Bruce: Bon, malheureusement. J'espère que le film dans lequel je joue expliquera le pourquoi de la violence. Quelle
soit juste ou non. Mais malheureusement, les films ici, la plupart d'entre eux, sont faits principalement pour l'amour de la violence. Vous voyez
ce que je veux dire: 30 minutes de combat, 50 coups...
Burton:Je suis sidéré que vous soyez revenu à Hong Kong, à la veille de votre consécration à Hollywood, rempli de succés et soudainement, par la
grâce d'un film. Vous devenez une super star, tout le monde vous connait, vous devez changer votre numéro de téléphone, vous êtes assiégé dans la rue. Maintenant,
qu'allez vous faire? Pourrez vous mener votre vie dans ces deux mondes? Allez vous devenir une super star ici, ou aux Etats-Unis, ou aux deux endroits?
Bruce: Bon. Laissez-moi vous dire que, premièrement, le mot "super star" ne me plait vraiment pas et je vais vous dire pourquoi. C'est que ce mot de "star",
mon vieux, c'est une illusion. C'est un terme que le public vous donne. Or, c'est en tant qu'acteur que vous devez être jugé. Vous serez trés heureux si quelqu'un
vous dit:"Monsieur vous êtes un acteur formidable". C'est beaucoup mieux, croyez moi, qu'être consacré"star"...
Burton:Mais vous devez admettre que vous êtes une star...Vous n'êtes pas...si vous ne me dites pas ce que vous pensez...
Bruce: Mais je pense ce que je dis, honnêtement. Oui, j'ai eu un gros succés.
Burton:Oui.
Bruce: D'accord. Mais j'estime que le mot star est...je ne me considère pas comme une star. Vraiment pas. Il faut me croire quand je dis ça, mon vieux.
Burton:Oui.
Bruce: Je ne le dis pas parce que...
Burton: Où voulez vous en venir ? Revenons à nos moutons.
Bruce: D'accord. (Bruce fait entendre un petit rire).
Burton:Allez vous rester à Hong-Kong et devenir célèbre, ou allez vous partir aux Etats-Unis et devenir célèbre, ou allez-vous essayer de tirer parti de ces deux possibilités et
d'en bénéficier, au mieux pour chacune d'elles ?

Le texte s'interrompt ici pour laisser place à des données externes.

/-- Settles O23: the result of each is the bitwise operation on the accumulator and the operand; BIT shares that of AND. -/
theorem logicAndBitTests : Obligations.LogicAndBitTests :=
  ⟨⟨rows8_of_encode 0x84 (fun _ => rfl) rfl rfl, rows8_of_encode 0xC4 (fun _ => rfl) rfl rfl,
    rows8_of_encode 0x85 (fun _ => rfl) rfl rfl, rows8_of_encode 0xC5 (fun _ => rfl) rfl rfl,
    rows8_of_encode 0x88 (fun _ => rfl) rfl rfl, rows8_of_encode 0xC8 (fun _ => rfl) rfl rfl,
    rows8_of_encode 0x8A (fun _ => rfl) rfl rfl, rows8_of_encode 0xCA (fun _ => rfl) rfl rfl⟩,
   fun s o =>
    ⟨⟨s.a &&& op8 o s, fun _ => BitVec.getLsbD_and,
      congrArg Host.Outcome.next (logicAcc_eq (.anda o) (length_encode8 _ o) _ .a (op8 o s) s),
      congrArg Host.Outcome.next (bitAcc_eq (.bita o) (length_encode8 _ o) .a (op8 o s) s)⟩,
     ⟨s.b &&& op8 o s, fun _ => BitVec.getLsbD_and,
      congrArg Host.Outcome.next (logicAcc_eq (.andb o) (length_encode8 _ o) _ .b (op8 o s) s),
      congrArg Host.Outcome.next (bitAcc_eq (.bitb o) (length_encode8 _ o) .b (op8 o s) s)⟩,
     ⟨s.a ^^^ op8 o s, fun _ => BitVec.getLsbD_xor,
      congrArg Host.Outcome.next (logicAcc_eq (.eora o) (length_encode8 _ o) _ .a (op8 o s) s)⟩,
     ⟨s.b ^^^ op8 o s, fun _ => BitVec.getLsbD_xor,
      congrArg Host.Outcome.next (logicAcc_eq (.eorb o) (length_encode8 _ o) _ .b (op8 o s) s)⟩,
     ⟨s.a ||| op8 o s, fun _ => BitVec.getLsbD_or,
      congrArg Host.Outcome.next (logicAcc_eq (.oraa o) (length_encode8 _ o) _ .a (op8 o s) s)⟩,
     ⟨s.b ||| op8 o s, fun _ => BitVec.getLsbD_or,
      congrArg Host.Outcome.next (logicAcc_eq (.orab o) (length_encode8 _ o) _ .b (op8 o s) s)⟩⟩⟩

end Sys2Proof.Proofs
end

section
/-! 16-bit arithmetic (42_arith_logic.md R264 to R272): D = A:B, the active index register and SP. -/

namespace Sys2Proof.Proofs

open Sys2Proof.Machine Sys2Proof.Claims

/-! ## Bits, results and flags as numbers -/

theorem getLsbD_hiByte_top (w : Word) : (hiByte w).getLsbD 7 = w.getLsbD 15 :=
  BitVec.getLsbD_extractLsb' ..

theorem getLsbD_seven_eq_decide (w : Word) : w.getLsbD 7 = decide (128 ≤ w.toNat % 256) := by
  have hlo : (loByte w).getLsbD 7 = w.getLsbD 7 := BitVec.getLsbD_extractLsb' ..
  rw [← hlo, ← toNat_loByte]
  exact BitVec.msb_eq_decide (loByte w)

/-- R266 on the M6800: N and V are those of a compare of the high bytes, C is not written. -/
theorem cpxFlagsM6800_eq (x m : Word) (f : Ccr) :
    cpxFlagsM6800 x m f =
      { difFlags8 (hiByte x) (hiByte m) 0 f with z := decide (x.toNat = m.toNat), c := f.c } := by
  have hsub : hiByte x - hiByte m = sub8 (hiByte x) (hiByte m) false := (BitVec.sub_zero _).symm
  have hflags := subFlags8_eq_difFlags8 (hiByte x) (hiByte m) false f
  have hz : x = m ↔ x.toNat = m.toNat := BitVec.toNat_eq
  rw [Bool.toNat_false] at hflags
  rw [← hflags]
  simp only [cpxFlagsM6800, subFlags8, nz8, hsub, getLsbD_hiByte_top, hz]

/-- No product of two bytes reaches 65,536. -/
theorem toNat_zext16_mul_zext16 (a b : Byte) : (zext16 a * zext16 b).toNat = a.toNat * b.toNat := by
  have hlt : a.toNat * b.toNat < 256 * 256 := Nat.mul_lt_mul'' a.isLt b.isLt
  rw [BitVec.toNat_mul, toNat_zext16, toNat_zext16, Nat.mod_eq_of_lt hlt]

theorem add_one_eq_zero_iff (w : Word) : w + 1 = 0 ↔ (w.toNat + 1) % 65536 = 0 :=
  BitVec.toNat_eq

theorem sub_one_eq_zero_iff (w : Word) : w - 1 = 0 ↔ w.toNat = 1 := by
  bv_omega

/-! ## The next states -/

theorem setD_setCcr_advance_eq (i : Instr) {n : Nat} (hlen : (encode i).length = n) (v : Word) (f : Ccr) (s : State) :
    ((s.setD v).setCcr f).advance n = { s with a := hiByte v, b := loByte v, ccr := f, pc := nextPc i s } :=
  setCcr_advance_eq i hlen (State.setD_pc s v) f

theorem execAddd_eq (o : Operand16) (s : State) : execAddd o s =
    .next { s with a := hiByte (sum16 s.d (op16 o s)), b := loByte (sum16 s.d (op16 o s)),
                   ccr := sumFlags16 s.d (op16 o s) s.ccr, pc := nextPc (.addd o) s } := by
  rw [execAddd, addFlags16_eq_sumFlags16, setD_setCcr_advance_eq (.addd o) (length_encode16 _ o), add_eq_ofNat, sum16]

theorem execSubd_eq (o : Operand16) (s : State) : execSubd o s =
    .next { s with a := hiByte (dif16 s.d (op16 o s)), b := loByte (dif16 s.d (op16 o s)),
                   ccr := difFlags16 s.d (op16 o s) s.ccr, pc := nextPc (.subd o) s } := by
  rw [execSubd, subFlags16_eq_difFlags16, setD_setCcr_advance_eq (.subd o) (length_encode16 _ o), sub_eq_ofInt, dif16]

theorem execCpx_m6803_eq (o : Operand16) {s : State} (hv : s.cfg.variant = .m6803) : execCpx o s =
    .next { s with ccr := difFlags16 s.ix (op16 o s) s.ccr, pc := nextPc (.cpx o) s } := by
  simp only [execCpx, hv, subFlags16_eq_difFlags16, setCcr_advance_eq (.cpx o) (length_encode16 _ o) (rfl : s.pc = s.pc)]

theorem execCpx_m6800_eq (o : Operand16) {s : State} (hv : s.cfg.variant = .m6800) : execCpx o s =
    .next { s with
      ccr := { difFlags8 (hiByte s.ix) (hiByte (op16 o s)) 0 s.ccr with
               z := decide (s.ix.toNat = (op16 o s).toNat), c := s.ccr.c },
      pc := nextPc (.cpx o) s } := by
  simp only [execCpx, hv, cpxFlagsM6800_eq, setCcr_advance_eq (.cpx o) (length_encode16 _ o) (rfl : s.pc = s.pc)]

theorem execMul_eq (s : State) : execMul s =
    .next { s with a := BitVec.ofNat 8 (s.a.toNat * s.b.toNat / 256), b := BitVec.ofNat 8 (s.a.toNat * s.b.toNat),
                   ccr := { s.ccr with c := decide (128 ≤ s.a.toNat * s.b.toNat % 256) }, pc := nextPc .mul s } := by
  simp only [execMul, setD_setCcr_advance_eq .mul (rfl : _ = 1), hiByte_eq_ofNat, loByte_eq_ofNat, getLsbD_seven_eq_decide,
    toNat_zext16_mul_zext16]

theorem stepIx_eq (i : Instr) (hlen : (encode i).length = 1) (v : Word) (s : State) :
    stepIx v s = { s.setIx v with ccr := { s.ccr with z := decide (v = 0) }, pc := nextPc i s } :=
  setCcr_advance_eq i hlen (State.setIx_pc s v) _

theorem execInx_eq (s : State) : execInx s =
    .next { s.setIx (BitVec.ofNat 16 (s.ix.toNat + 1)) with
      ccr := { s.ccr with z := decide ((s.ix.toNat + 1) % 65536 = 0) }, pc := nextPc .inx s } := by
  have hix : s.ix + 1 = BitVec.ofNat 16 (s.ix.toNat + 1) := add_eq_ofNat s.ix 1
  simp only [execInx, stepIx_eq .inx rfl, add_one_eq_zero_iff, ← hix]

theorem execDex_eq (s : State) : execDex s =
    .next { s.setIx (BitVec.ofInt 16 ((s.ix.toNat : Int) - 1)) with
      ccr := { s.ccr with z := decide (s.ix.toNat = 1) }, pc := nextPc .dex s } := by
  have hix : s.ix - 1 = BitVec.ofInt 16 ((s.ix.toNat : Int) - 1) := sub_eq_ofInt s.ix 1
  simp only [execDex, stepIx_eq .dex rfl, sub_one_eq_zero_iff, ← hix]

theorem execIns_eq (s : State) :
    execIns s = .next { s with sp := BitVec.ofNat 16 (s.sp.toNat + 1), pc := nextPc .ins s } := by
  have hsp : s.sp + 1 = BitVec.ofNat 16 (s.sp.toNat + 1) := add_eq_ofNat s.sp 1
  rw [execIns, hsp]
  rfl

theorem execDes_eq (s : State) :
    execDes s = .next { s with sp := BitVec.ofInt 16 ((s.sp.toNat : Int) - 1), pc := nextPc .des s } := by
  have hsp : s.sp - 1 = BitVec.ofInt 16 ((s.sp.toNat : Int) - 1) := sub_eq_ofInt s.sp 1
  rw [execDes, hsp]
  rfl

theorem execAbx_eq (s : State) :
    execAbx s = .next { s.setIx (BitVec.ofNat 16 (s.ix.toNat + s.b.toNat)) with pc := nextPc .abx s } := by
  rw [execAbx, add_eq_ofNat, toNat_zext16, advance_eq .abx (rfl : _ = 1) (State.setIx_pc s _)]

Bruce: Je veux profiter des deux. Parce que, voyez-vous, j'ai déjà réfléchi qu'aux Etats-Unis, il faut montrer les facettes
de l'Orient, je veux dire l'Orient véritable.
Burton:C'est sûr qu'Hollywood ne le fait pas !
Bruce: Vous pouvez le dire, mon vieux ! On montre toujours des silhouettes adipeuses, des nattes, des yeux bridés et tout à l'avenant. Or, j'estime que ce n'est pas du tout ça.
Burton:Et il vrai que vous avez été le premier, que pour votre premier travail, on vous a fait passer pour le premier fils de Charlie Chan ?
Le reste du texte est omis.